**TASK:** Say how many lines of the records include the string "configured". Nothing else belongs in the answer.

**RECORDS FOR THIS TASK:**
-- ==== Sys2Proof/Certificates/Slice0/Obligations.lean ====
section
/-! DEFINITION. The statements for the provers. The predicates of namespace `Sys2Proof.Claims` say in the spec's own terms
what a next state is: registers read through `State.readReg`, memory through `State.byteAt`, integers for the results. -/

namespace Sys2Proof.Claims

open Sys2Proof Sys2Proof.Machine

/-- The register number in bits `lo + 4 : lo` of a word. -/
def regAt (w : Word) (lo : Nat) : RegIdx := (w.extractLsb' lo 5).toFin

/-- `immI`'s 12 bits: `inst[31:20]` (30_encoding.md rule R74). -/
def bitsI (w : Word) : BitVec 12 := w.extractLsb' 20 12

/-- `immS`'s 12 bits (rule R75). -/
def bitsS (w : Word) : BitVec 12 := w.extractLsb' 25 7 ++ w.extractLsb' 7 5

/-- `immB`'s 13 bits (rule R76). -/
def bitsB (w : Word) : BitVec 13 :=
  w.extractLsb' 31 1 ++ w.extractLsb' 7 1 ++ w.extractLsb' 25 6 ++ w.extractLsb' 8 4 ++ 0#1

/-- `immJ`'s 21 bits (rule R78). -/
def bitsJ (w : Word) : BitVec 21 :=
  w.extractLsb' 31 1 ++ w.extractLsb' 12 8 ++ w.extractLsb' 20 1 ++ w.extractLsb' 21 10 ++ 0#1

/-- In every configuration of the kind, every word selected by the mask and match decodes to the instruction built from its
fields. -/
def EncodesWhen (kind : Config → Prop) (mask pattern : Word) (build : Word → Instr) : Prop :=
  ∀ (c : Config) (w : Word), kind c → w &&& mask = pattern → decode c w = .ok (build w)

/-- In every configuration, every word selected by the mask and match decodes to the instruction built from its fields. -/
def Encodes (mask pattern : Word) (build : Word → Instr) : Prop := EncodesWhen (fun _ => True) mask pattern build

/-- The R format with its operands `rd`, `rs1`, `rs2`. -/
def EncodesR (pattern : Word) (build : RegIdx → RegIdx → RegIdx → Instr) : Prop :=
  Encodes 0xFE00707F#32 pattern (fun w => build (regAt w 7) (regAt w 15) (regAt w 20))

/-- The I format with its operands `rd`, `rs1`, `immI`. -/
def EncodesI (pattern : Word) (build : RegIdx → RegIdx → BitVec 12 → Instr) : Prop :=
  Encodes 0x0000707F#32 pattern (fun w => build (regAt w 7) (regAt w 15) (bitsI w))

/-- The shift sub-format with its operands `rd`, `rs1`, `shamt5` (rule R73). -/
def EncodesShift (pattern : Word) (build : RegIdx → RegIdx → BitVec 5 → Instr) : Prop :=
  Encodes 0xFE00707F#32 pattern (fun w => build (regAt w 7) (regAt w 15) (w.extractLsb' 20 5))

/-- The S format with its operands `rs1`, `rs2`, `immS`. -/
def EncodesS (pattern : Word) (build : RegIdx → RegIdx → BitVec 12 → Instr) : Prop :=
  Encodes 0x0000707F#32 pattern (fun w => build (regAt w 15) (regAt w 20) (bitsS w))

/-- The B format with its operands `rs1`, `rs2`, `immB`, in the configurations of the kind. -/
def EncodesB (kind : Config → Prop) (pattern : Word) (build : RegIdx → RegIdx → BitVec 13 → Instr) : Prop :=
  EncodesWhen kind 0x0000707F#32 pattern (fun w => build (regAt w 15) (regAt w 20) (bitsB w))

/-- `JAL_OPCODE`, `BLT_FUNCT3` and `BGEU_FUNCT3` have the values of 00_scope.md rule R8. -/
def EncodingOfR8 (c : Config) : Prop := c.jalOpcode = 0b1101111#7 ∧ c.bltFunct3 = 0b100#3 ∧ c.bgeuFunct3 = 0b111#3

/-- The registers of `t` are those of `s` but for `x[rd] <- v`, which is discarded where register 0 is the constant
zero (10_state.md rule R22). -/
def RegsAfterWrite (s t : State) (rd : RegIdx) (v : Word) : Prop :=
  ∀ r, t.readReg r = if r = rd ∧ ¬ (s.cfg.x0Zero = true ∧ rd = 0) then v else s.readReg r

/-- Every register reads as before. -/
def SameRegs (s t : State) : Prop := ∀ r, t.readReg r = s.readReg r

/-- Every byte of memory, and the configuration, is as before. -/
def SameMemory (s t : State) : Prop := t.cfg = s.cfg ∧ ∀ a, t.byteAt a = s.byteAt a

/-- `x[rd] <- v; pc <- pc + 4`, and nothing else changes. -/
def Writes (s t : State) (rd : RegIdx) (v : Word) : Prop :=
  t.pc = s.pc + 4#32 ∧ RegsAfterWrite s t rd v ∧ SameMemory s t

/-- The instruction completes with `x[rd] <- v; pc <- pc + 4` for a value `v` that meets the condition. -/
def CompletesWith (i : Instr) (s : State) (rd : RegIdx) (value : Word → Prop) : Prop :=
  ∃ t v, exec i s = .next t ∧ value v ∧ Writes s t rd v

/-- The instruction completes with `pc <- target`, and nothing else changes. -/
def GoesTo (i : Instr) (s : State) (target : Word) : Prop :=
  ∃ t, exec i s = .next t ∧ t.pc = target ∧ SameRegs s t ∧ SameMemory s t

/-- The instruction completes with `pc <- target; x[rd] <- pc + 4`, and nothing else changes. -/
def LinksAndGoesTo (i : Instr) (s : State) (rd : RegIdx) (target : Word) : Prop :=
  ∃ t, exec i s = .next t ∧ t.pc = target ∧ RegsAfterWrite s t rd (s.pc + 4#32) ∧ SameMemory s t

/-- The common pseudocode of 46_branch.md for a condition. -/
def Branches (i : Instr) (s : State) (off : BitVec 13) (taken : Prop) : Prop :=
  (¬ taken → GoesTo i s (s.pc + 4#32)) ∧
  (taken → (s.pc + off.signExtend 32).toNat % 4 = 0 → GoesTo i s (s.pc + off.signExtend 32)) ∧
  (taken → (s.pc + off.signExtend 32).toNat % 4 ≠ 0 →
    exec i s = .fault (.misalignedFetch (s.pc + off.signExtend 32)))

/-- `MISALIGNED_DATA` lets an access of `n` bytes at the address through: the address is a multiple of `n`, or misaligned
accesses are split (20_memory.md rule R46). -/
def Permitted (s : State) (addr : Word) (n : Nat) : Prop :=
  s.cfg.misalignedData = .split ∨ addr.toNat % n = 0

/-- A load of `n` bytes at `addr`: the checks in their order, then `x[rd] <- v; pc <- pc + 4`. -/
def Loads (i : Instr) (s : State) (addr : Word) (n : Nat) (rd : RegIdx) (v : Word) : Prop :=
  (Permitted s addr n → admits s.cfg addr n .load = true → CompletesWith i s rd (fun x => x = v)) ∧
  (¬ Permitted s addr n → exec i s = .fault (.misalignedLoad addr)) ∧
  (Permitted s addr n → admits s.cfg addr n .load = false → exec i s = .fault (.accessFault .load addr))

/-- A store of `n` bytes at `addr`, byte `k` being `byte k`: the checks in their order, then the bytes are written and
`pc <- pc + 4`; no register and no other byte changes. -/
def Stores (i : Instr) (s : State) (addr : Word) (n : Nat) (byte : Nat → Byte) : Prop :=
  (Permitted s addr n → admits s.cfg addr n .store = true →
    ∃ t, exec i s = .next t ∧ t.pc = s.pc + 4#32 ∧ SameRegs s t ∧ t.cfg = s.cfg ∧
      (∀ k, k < n → t.byteAt (addr + BitVec.ofNat 32 k) = byte k) ∧
      (∀ a, (∀ k, k < n → a ≠ addr + BitVec.ofNat 32 k) → t.byteAt a = s.byteAt a)) ∧
  (¬ Permitted s addr n → exec i s = .fault (.misalignedStore addr)) ∧
  (Permitted s addr n → admits s.cfg addr n .store = false → exec i s = .fault (.accessFault .store addr))

/-- The halfword in memory at an address, in the configured byte order (20_memory.md rule R44). -/
def halfAt (s : State) (a : Word) : BitVec 16 :=
  if s.cfg.byteOrder = .little then s.byteAt (a + 1#32) ++ s.byteAt a else s.byteAt a ++ s.byteAt (a + 1#32)

/-- The word in memory at an address, in the configured byte order (20_memory.md rule R44). -/
def wordAt (s : State) (a : Word) : Word :=
  if s.cfg.byteOrder = .little then
    s.byteAt (a + 3#32) ++ s.byteAt (a + 2#32) ++ s.byteAt (a + 1#32) ++ s.byteAt a
  else s.byteAt a ++ s.byteAt (a + 1#32) ++ s.byteAt (a + 2#32) ++ s.byteAt (a + 3#32)

/-- Which byte of an `n`-byte value lies `k` addresses above the lowest one. -/
def byteIndex (s : State) (n k : Nat) : Nat := if s.cfg.byteOrder = .little then k else n - 1 - k

/-- `sign(a) * sign(b) * floor(|a| / |b|)`: the quotient rounded toward zero (41_arithmetic.md rule R117). -/
def towardZero (a b : Int) : Int := a.sign * b.sign * ((a.natAbs / b.natAbs : Nat) : Int)

/-- The corner of rule R119 in which the signed quotient does not fit. -/
def Overflows (a b : Word) : Prop := a = 0x80000000#32 ∧ b = 0xFFFFFFFF#32

/-- The branch condition of an instruction holds; false for what is no branch (46_branch.md rules R170 to R175). -/
def takesBranch (i : Instr) (s : State) : Prop :=
  match i with
  | .beq rs1 rs2 _ => s.readReg rs1 = s.readReg rs2
  | .bne rs1 rs2 _ => s.readReg rs1 ≠ s.readReg rs2
  | .blt rs1 rs2 _ => (s.readReg rs1).toInt < (s.readReg rs2).toInt
  | .bge rs1 rs2 _ => (s.readReg rs1).toInt ≥ (s.readReg rs2).toInt
  | .bltu rs1 rs2 _ => (s.readReg rs1).toNat < (s.readReg rs2).toNat
  | .bgeu rs1 rs2 _ => (s.readReg rs1).toNat ≥ (s.readReg rs2).toNat
  | _ => False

**RESULT OF THE EXERCISE:** 2